#### DATASET RECORDS
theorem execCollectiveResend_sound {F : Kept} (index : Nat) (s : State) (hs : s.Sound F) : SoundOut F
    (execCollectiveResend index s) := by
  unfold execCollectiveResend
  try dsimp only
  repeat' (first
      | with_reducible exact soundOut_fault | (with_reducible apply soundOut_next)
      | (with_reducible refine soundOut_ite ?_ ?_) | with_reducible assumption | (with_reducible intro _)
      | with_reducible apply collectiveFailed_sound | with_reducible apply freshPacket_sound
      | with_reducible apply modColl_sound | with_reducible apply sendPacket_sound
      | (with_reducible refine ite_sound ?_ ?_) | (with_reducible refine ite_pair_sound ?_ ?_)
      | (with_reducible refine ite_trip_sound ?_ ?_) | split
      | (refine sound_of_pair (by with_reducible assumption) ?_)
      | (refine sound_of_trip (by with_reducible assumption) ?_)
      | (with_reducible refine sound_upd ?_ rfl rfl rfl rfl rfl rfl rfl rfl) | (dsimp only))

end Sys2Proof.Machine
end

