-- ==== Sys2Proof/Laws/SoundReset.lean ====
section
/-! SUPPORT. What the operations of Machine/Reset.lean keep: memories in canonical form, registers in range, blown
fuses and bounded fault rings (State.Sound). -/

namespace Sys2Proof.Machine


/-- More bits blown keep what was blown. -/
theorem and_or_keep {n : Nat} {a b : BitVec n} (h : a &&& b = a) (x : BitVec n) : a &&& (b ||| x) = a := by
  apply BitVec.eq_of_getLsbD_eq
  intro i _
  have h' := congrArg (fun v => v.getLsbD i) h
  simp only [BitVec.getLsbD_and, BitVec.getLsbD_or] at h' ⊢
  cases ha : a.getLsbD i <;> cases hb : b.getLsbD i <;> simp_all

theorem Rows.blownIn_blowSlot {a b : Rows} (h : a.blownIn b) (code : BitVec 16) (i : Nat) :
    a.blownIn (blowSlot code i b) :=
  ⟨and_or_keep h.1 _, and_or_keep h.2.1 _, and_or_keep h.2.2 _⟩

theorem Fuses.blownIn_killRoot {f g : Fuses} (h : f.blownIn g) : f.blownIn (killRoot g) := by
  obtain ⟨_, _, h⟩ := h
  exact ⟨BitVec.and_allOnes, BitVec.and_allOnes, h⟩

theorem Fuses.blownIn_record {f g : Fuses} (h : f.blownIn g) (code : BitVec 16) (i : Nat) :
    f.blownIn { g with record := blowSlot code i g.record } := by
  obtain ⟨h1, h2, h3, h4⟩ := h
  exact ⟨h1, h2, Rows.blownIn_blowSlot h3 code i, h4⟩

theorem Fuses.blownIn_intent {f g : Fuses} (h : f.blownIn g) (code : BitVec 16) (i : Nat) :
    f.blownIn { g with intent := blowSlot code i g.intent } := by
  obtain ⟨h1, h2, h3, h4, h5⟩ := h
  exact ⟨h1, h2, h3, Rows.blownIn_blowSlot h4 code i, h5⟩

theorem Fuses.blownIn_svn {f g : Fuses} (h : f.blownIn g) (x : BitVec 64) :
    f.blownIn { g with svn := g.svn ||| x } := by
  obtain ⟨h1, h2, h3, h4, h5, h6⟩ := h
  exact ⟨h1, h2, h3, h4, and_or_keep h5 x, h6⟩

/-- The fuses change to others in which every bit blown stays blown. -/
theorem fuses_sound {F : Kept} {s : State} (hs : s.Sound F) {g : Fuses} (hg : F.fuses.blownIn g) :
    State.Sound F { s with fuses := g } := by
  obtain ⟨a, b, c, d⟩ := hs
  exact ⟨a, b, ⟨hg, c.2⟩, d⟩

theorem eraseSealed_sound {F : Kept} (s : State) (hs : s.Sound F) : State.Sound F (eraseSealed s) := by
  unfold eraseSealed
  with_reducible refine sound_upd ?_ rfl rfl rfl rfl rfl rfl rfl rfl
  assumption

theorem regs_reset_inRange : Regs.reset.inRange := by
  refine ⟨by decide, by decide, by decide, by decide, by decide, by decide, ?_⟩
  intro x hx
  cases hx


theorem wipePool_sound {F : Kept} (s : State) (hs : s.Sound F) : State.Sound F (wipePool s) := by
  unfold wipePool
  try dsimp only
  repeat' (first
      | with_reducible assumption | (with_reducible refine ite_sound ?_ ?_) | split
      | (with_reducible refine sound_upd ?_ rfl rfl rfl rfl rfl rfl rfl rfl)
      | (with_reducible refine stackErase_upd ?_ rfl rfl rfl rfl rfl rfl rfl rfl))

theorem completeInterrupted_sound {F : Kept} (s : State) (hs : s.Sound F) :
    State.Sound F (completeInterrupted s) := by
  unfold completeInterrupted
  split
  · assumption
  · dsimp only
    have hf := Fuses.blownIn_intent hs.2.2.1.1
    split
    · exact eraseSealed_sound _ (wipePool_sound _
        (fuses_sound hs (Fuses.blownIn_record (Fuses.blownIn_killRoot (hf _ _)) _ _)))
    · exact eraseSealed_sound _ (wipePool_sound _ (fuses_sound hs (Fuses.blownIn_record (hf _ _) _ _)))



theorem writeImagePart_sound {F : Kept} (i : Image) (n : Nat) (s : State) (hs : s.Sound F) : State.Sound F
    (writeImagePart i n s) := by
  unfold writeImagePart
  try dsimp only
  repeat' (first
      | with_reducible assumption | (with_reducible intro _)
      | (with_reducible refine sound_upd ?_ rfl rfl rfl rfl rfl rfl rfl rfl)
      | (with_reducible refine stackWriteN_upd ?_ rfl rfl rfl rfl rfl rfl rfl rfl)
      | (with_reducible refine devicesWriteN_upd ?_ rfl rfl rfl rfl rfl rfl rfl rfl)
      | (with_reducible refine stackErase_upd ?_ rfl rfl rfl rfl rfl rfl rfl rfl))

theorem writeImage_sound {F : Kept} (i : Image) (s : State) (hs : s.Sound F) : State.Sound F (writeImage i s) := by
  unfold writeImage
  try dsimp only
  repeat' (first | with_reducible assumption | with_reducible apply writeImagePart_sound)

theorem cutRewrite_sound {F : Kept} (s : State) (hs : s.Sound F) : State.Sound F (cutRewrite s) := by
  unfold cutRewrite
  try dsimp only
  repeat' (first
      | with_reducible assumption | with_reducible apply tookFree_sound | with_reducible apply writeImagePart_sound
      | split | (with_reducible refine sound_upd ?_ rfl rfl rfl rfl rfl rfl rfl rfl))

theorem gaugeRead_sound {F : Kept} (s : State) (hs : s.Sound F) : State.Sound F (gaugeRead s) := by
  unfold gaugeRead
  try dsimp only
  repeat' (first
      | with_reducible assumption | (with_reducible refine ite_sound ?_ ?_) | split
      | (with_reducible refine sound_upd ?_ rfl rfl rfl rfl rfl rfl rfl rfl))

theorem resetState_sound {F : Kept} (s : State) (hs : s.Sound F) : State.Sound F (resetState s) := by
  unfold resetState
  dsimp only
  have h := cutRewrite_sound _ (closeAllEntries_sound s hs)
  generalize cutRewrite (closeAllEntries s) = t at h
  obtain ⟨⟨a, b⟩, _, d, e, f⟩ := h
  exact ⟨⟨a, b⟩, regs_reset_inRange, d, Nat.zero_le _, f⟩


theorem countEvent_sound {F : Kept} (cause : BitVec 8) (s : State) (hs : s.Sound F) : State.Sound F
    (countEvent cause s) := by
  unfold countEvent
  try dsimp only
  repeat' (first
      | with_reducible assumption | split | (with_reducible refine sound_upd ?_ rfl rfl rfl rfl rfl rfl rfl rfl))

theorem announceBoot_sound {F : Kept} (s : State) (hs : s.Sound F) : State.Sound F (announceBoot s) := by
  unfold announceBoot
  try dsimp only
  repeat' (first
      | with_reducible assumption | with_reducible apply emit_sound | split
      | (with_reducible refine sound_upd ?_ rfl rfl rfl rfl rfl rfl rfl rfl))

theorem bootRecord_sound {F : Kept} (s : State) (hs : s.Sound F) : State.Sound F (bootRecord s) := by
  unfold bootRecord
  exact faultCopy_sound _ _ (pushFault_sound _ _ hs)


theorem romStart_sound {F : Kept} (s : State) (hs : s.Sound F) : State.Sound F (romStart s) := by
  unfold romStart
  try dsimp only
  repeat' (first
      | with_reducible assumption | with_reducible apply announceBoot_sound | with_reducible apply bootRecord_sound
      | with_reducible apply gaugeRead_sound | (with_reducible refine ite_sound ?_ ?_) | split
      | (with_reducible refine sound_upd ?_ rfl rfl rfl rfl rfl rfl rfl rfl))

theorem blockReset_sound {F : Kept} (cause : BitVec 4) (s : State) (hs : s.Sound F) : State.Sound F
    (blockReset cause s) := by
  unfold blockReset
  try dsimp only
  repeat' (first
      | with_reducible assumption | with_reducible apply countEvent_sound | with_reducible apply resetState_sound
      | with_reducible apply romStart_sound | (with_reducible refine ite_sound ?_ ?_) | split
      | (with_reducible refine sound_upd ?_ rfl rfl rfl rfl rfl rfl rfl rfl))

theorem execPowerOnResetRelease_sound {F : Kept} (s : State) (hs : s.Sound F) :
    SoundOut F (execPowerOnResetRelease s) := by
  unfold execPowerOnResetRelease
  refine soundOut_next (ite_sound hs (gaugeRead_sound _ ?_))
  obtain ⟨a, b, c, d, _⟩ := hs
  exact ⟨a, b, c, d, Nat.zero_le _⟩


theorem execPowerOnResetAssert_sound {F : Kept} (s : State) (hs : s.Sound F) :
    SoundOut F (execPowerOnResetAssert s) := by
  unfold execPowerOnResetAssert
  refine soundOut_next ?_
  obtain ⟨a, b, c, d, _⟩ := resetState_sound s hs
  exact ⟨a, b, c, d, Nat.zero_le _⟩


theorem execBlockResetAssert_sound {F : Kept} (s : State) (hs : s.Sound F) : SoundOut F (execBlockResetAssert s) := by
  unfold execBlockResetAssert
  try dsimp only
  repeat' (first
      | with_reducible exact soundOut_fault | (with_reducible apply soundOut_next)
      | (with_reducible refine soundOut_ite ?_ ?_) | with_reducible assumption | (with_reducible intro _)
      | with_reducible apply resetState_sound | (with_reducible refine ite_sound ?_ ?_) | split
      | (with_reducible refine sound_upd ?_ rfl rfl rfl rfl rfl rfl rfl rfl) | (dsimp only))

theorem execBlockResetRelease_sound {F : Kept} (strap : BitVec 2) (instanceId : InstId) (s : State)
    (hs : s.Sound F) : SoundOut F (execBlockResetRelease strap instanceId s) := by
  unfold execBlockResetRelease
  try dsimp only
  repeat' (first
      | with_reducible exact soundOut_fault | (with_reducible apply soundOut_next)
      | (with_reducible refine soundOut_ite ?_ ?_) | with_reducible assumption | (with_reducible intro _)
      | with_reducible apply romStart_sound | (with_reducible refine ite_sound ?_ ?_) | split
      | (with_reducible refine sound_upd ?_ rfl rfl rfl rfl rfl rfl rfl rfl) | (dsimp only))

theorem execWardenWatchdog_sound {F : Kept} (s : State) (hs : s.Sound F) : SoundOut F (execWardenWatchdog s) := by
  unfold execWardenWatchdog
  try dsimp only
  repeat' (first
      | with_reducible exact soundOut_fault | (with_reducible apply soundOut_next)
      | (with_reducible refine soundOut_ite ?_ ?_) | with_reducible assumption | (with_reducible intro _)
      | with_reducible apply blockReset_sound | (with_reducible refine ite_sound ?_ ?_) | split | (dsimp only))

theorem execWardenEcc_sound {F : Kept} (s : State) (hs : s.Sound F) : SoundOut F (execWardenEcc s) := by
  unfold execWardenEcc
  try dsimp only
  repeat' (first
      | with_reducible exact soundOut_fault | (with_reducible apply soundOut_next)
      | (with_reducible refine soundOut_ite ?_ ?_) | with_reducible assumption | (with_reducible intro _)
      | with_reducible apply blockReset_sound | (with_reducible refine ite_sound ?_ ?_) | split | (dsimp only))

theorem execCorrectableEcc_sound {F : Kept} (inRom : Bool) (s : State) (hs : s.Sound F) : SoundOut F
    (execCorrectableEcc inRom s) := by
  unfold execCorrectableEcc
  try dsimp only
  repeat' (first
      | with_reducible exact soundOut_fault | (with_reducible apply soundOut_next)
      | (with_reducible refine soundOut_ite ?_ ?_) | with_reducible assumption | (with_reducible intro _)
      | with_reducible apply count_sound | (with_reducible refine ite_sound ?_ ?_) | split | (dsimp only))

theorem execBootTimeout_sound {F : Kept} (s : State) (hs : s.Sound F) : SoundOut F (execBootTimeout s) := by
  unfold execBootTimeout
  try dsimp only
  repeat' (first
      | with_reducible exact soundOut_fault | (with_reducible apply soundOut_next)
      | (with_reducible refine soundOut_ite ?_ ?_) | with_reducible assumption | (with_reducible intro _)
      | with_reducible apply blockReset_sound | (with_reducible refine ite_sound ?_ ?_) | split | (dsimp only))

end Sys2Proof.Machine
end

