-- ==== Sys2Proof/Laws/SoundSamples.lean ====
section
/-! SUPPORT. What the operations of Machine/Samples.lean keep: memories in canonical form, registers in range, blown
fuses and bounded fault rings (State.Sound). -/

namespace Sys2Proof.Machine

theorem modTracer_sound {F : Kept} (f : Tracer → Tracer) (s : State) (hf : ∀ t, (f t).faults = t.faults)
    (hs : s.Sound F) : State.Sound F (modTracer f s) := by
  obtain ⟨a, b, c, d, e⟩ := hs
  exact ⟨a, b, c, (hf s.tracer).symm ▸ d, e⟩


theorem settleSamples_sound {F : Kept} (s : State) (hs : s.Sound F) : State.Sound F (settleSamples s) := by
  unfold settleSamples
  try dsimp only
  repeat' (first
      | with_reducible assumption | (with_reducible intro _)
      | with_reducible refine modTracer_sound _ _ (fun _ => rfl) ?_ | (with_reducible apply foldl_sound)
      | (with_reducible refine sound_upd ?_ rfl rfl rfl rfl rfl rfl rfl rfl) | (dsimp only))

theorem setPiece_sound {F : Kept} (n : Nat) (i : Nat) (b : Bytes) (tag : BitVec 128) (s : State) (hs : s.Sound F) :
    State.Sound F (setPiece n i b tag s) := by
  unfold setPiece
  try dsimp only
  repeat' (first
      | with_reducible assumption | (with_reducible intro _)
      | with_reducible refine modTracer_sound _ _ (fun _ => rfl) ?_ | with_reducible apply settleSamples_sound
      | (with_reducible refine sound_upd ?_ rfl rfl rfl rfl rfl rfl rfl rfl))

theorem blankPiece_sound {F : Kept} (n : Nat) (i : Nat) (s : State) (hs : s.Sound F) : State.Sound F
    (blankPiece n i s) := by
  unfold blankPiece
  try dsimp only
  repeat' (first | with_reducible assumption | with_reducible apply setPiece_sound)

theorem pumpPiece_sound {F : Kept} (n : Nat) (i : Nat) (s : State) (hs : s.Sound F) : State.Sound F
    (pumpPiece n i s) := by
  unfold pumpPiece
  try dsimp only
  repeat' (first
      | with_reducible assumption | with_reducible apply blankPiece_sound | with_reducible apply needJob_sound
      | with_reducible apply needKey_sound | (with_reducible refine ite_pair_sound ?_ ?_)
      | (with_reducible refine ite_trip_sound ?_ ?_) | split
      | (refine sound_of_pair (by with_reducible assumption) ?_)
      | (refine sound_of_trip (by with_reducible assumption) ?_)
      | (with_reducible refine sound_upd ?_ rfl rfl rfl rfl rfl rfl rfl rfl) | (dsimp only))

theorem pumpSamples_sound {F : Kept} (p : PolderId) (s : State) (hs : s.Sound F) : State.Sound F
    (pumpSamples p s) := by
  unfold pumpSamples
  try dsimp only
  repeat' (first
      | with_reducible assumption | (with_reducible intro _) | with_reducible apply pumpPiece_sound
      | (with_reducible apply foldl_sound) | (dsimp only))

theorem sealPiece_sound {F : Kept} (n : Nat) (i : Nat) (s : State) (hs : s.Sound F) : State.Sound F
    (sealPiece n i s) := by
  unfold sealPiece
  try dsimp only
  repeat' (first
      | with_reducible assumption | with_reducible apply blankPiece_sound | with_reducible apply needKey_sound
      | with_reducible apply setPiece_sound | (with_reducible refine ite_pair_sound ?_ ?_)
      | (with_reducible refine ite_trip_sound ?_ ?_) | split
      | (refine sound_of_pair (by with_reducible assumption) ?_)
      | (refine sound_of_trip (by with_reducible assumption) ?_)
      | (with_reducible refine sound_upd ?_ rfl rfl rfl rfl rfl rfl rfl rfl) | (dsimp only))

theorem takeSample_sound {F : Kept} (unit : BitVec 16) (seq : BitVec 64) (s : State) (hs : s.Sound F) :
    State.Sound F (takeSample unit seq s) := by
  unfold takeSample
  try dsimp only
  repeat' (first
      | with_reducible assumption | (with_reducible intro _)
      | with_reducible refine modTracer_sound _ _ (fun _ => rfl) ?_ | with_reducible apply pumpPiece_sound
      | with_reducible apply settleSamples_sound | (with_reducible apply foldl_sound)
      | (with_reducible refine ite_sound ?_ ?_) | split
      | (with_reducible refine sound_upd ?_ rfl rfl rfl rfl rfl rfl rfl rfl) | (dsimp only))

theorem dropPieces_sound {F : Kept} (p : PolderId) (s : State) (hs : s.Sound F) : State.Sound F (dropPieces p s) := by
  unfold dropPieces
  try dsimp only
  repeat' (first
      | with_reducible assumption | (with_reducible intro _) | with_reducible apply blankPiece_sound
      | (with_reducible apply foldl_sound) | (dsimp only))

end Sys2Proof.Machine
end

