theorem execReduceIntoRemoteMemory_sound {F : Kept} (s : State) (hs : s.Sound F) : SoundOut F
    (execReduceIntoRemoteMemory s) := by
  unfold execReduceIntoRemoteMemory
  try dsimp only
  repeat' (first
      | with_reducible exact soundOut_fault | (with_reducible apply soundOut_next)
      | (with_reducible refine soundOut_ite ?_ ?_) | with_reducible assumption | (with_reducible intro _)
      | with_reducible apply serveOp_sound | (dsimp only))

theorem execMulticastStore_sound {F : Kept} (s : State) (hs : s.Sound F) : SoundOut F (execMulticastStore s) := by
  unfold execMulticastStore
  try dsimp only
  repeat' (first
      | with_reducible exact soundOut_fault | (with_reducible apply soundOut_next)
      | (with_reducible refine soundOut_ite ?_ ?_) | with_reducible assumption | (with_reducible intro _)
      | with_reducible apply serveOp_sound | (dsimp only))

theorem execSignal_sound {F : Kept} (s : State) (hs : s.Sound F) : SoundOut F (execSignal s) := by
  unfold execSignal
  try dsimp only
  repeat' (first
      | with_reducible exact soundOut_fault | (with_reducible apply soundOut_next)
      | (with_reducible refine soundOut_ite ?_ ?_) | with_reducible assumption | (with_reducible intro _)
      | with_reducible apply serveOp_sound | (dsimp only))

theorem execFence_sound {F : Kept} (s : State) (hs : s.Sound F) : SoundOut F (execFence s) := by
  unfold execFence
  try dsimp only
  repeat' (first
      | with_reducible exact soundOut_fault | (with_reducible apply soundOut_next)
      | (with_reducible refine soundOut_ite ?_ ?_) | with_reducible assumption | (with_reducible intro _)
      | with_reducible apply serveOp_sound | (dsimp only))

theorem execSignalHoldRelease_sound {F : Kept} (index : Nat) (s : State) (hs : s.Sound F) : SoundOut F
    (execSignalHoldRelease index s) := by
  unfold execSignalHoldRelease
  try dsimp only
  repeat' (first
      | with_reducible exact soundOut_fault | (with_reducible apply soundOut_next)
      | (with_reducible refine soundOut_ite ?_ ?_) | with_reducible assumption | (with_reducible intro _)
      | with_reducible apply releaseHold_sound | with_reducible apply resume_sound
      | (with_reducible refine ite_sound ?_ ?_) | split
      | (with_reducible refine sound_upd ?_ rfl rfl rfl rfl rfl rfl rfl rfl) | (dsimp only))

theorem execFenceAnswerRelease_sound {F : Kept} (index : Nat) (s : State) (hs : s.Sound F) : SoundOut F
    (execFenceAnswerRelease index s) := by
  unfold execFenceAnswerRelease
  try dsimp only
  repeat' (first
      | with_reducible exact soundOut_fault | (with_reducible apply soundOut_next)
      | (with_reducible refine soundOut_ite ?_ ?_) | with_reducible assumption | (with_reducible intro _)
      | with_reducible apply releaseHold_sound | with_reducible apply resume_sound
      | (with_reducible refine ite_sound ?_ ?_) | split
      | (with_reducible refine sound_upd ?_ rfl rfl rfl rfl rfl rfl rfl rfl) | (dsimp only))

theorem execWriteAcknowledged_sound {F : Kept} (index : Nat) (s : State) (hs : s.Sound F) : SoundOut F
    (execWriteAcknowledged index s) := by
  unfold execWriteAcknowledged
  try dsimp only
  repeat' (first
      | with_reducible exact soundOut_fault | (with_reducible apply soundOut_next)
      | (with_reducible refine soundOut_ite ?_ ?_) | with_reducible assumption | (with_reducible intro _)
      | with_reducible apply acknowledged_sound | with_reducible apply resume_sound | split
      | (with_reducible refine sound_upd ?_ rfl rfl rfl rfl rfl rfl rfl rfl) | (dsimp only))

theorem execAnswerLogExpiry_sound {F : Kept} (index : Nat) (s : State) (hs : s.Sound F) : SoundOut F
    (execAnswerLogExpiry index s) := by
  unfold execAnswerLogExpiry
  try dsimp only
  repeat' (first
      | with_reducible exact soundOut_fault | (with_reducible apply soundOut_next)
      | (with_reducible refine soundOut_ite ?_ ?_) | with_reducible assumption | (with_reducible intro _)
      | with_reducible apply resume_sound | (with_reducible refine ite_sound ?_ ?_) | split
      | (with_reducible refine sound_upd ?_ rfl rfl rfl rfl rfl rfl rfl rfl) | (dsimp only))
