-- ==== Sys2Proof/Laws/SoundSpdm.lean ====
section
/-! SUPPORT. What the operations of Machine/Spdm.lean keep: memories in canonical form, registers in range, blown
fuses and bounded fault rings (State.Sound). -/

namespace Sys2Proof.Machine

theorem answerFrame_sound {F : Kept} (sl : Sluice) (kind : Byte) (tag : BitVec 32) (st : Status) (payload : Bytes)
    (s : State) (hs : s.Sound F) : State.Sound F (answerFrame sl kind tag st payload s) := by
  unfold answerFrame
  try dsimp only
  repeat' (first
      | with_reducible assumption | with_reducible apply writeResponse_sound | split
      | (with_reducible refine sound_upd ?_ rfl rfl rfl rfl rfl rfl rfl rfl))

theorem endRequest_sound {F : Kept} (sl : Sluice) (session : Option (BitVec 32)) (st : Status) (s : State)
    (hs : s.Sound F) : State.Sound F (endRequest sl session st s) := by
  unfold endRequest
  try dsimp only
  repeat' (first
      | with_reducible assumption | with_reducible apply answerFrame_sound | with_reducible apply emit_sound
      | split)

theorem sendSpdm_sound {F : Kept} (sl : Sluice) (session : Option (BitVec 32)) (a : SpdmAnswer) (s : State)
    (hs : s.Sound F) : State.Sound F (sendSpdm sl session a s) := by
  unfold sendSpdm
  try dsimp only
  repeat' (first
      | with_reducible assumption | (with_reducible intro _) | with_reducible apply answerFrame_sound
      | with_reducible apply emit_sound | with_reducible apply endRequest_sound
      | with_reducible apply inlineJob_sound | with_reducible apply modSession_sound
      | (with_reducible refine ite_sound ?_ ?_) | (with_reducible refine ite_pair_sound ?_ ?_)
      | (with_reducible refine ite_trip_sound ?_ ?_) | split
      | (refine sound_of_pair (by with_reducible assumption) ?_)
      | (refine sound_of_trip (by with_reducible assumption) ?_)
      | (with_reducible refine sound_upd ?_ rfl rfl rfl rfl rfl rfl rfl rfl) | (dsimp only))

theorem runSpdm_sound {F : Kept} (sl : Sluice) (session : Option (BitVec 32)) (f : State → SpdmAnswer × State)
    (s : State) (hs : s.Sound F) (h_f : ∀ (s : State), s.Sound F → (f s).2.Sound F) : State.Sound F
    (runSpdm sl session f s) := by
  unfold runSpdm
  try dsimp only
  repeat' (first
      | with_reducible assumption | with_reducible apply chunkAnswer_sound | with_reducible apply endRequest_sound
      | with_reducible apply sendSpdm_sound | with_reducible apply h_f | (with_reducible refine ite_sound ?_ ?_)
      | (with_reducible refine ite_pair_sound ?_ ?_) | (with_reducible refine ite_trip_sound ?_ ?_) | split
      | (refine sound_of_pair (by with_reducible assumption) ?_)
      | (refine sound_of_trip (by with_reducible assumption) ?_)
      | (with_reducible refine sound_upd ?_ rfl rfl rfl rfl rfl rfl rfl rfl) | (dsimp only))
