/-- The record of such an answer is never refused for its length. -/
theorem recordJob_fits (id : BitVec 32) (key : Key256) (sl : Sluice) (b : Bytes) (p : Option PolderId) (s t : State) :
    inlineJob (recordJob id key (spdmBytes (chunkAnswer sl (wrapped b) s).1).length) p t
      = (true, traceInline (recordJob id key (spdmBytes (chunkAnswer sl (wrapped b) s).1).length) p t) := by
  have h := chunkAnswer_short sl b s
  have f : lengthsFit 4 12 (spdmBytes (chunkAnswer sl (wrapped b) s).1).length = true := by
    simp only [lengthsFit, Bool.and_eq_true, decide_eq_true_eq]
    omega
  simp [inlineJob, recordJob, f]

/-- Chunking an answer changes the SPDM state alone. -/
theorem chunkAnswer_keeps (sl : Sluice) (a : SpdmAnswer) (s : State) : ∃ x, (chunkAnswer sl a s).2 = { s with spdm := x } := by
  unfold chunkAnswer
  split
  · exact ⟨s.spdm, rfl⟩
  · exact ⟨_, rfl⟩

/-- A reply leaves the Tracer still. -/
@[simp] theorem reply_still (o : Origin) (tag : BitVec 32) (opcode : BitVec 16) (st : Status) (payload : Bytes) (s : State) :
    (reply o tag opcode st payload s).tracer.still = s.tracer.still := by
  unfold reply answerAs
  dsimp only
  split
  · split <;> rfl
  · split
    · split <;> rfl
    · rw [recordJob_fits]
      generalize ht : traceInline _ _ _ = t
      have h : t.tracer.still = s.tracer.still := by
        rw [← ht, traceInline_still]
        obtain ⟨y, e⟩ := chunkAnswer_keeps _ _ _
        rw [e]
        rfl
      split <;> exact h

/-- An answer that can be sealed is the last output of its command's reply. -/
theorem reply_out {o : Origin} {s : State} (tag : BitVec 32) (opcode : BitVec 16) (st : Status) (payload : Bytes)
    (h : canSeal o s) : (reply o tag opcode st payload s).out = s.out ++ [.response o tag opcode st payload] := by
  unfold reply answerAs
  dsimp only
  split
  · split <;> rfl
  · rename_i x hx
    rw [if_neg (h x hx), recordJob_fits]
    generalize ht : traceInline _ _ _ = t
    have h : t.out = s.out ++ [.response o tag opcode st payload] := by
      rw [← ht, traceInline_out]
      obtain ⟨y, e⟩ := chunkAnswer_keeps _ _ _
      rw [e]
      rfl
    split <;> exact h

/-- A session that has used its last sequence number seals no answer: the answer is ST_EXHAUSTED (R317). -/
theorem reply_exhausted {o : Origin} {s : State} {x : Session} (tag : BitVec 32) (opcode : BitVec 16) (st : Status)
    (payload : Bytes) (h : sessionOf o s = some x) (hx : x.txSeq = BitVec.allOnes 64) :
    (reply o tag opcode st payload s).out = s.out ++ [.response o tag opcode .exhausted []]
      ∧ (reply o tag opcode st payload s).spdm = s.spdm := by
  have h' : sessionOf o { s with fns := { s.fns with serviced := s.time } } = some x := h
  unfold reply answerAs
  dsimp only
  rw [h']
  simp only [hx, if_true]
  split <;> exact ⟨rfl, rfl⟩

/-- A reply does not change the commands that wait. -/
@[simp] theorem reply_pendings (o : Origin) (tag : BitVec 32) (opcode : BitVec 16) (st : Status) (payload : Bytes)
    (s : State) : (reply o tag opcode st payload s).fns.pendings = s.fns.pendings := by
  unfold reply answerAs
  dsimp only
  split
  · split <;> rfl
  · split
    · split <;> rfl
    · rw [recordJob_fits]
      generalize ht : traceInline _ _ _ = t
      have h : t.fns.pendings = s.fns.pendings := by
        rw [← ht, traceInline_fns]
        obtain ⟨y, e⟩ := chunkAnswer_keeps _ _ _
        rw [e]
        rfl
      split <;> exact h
########
» WHAT THE TASK REQUIRES: Lines of the listing above that hold the string "PolderId" should each be copied.

» OUTPUT:
theorem pumpSamples_sound {F : Kept} (p : PolderId) (s : State) (hs : s.Sound F) : State.Sound F
theorem dropPieces_sound {F : Kept} (p : PolderId) (s : State) (hs : s.Sound F) : State.Sound F (dropPieces p s) := by
theorem recordJob_fits (id : BitVec 32) (key : Key256) (sl : Sluice) (b : Bytes) (p : Option PolderId) (s t : State) :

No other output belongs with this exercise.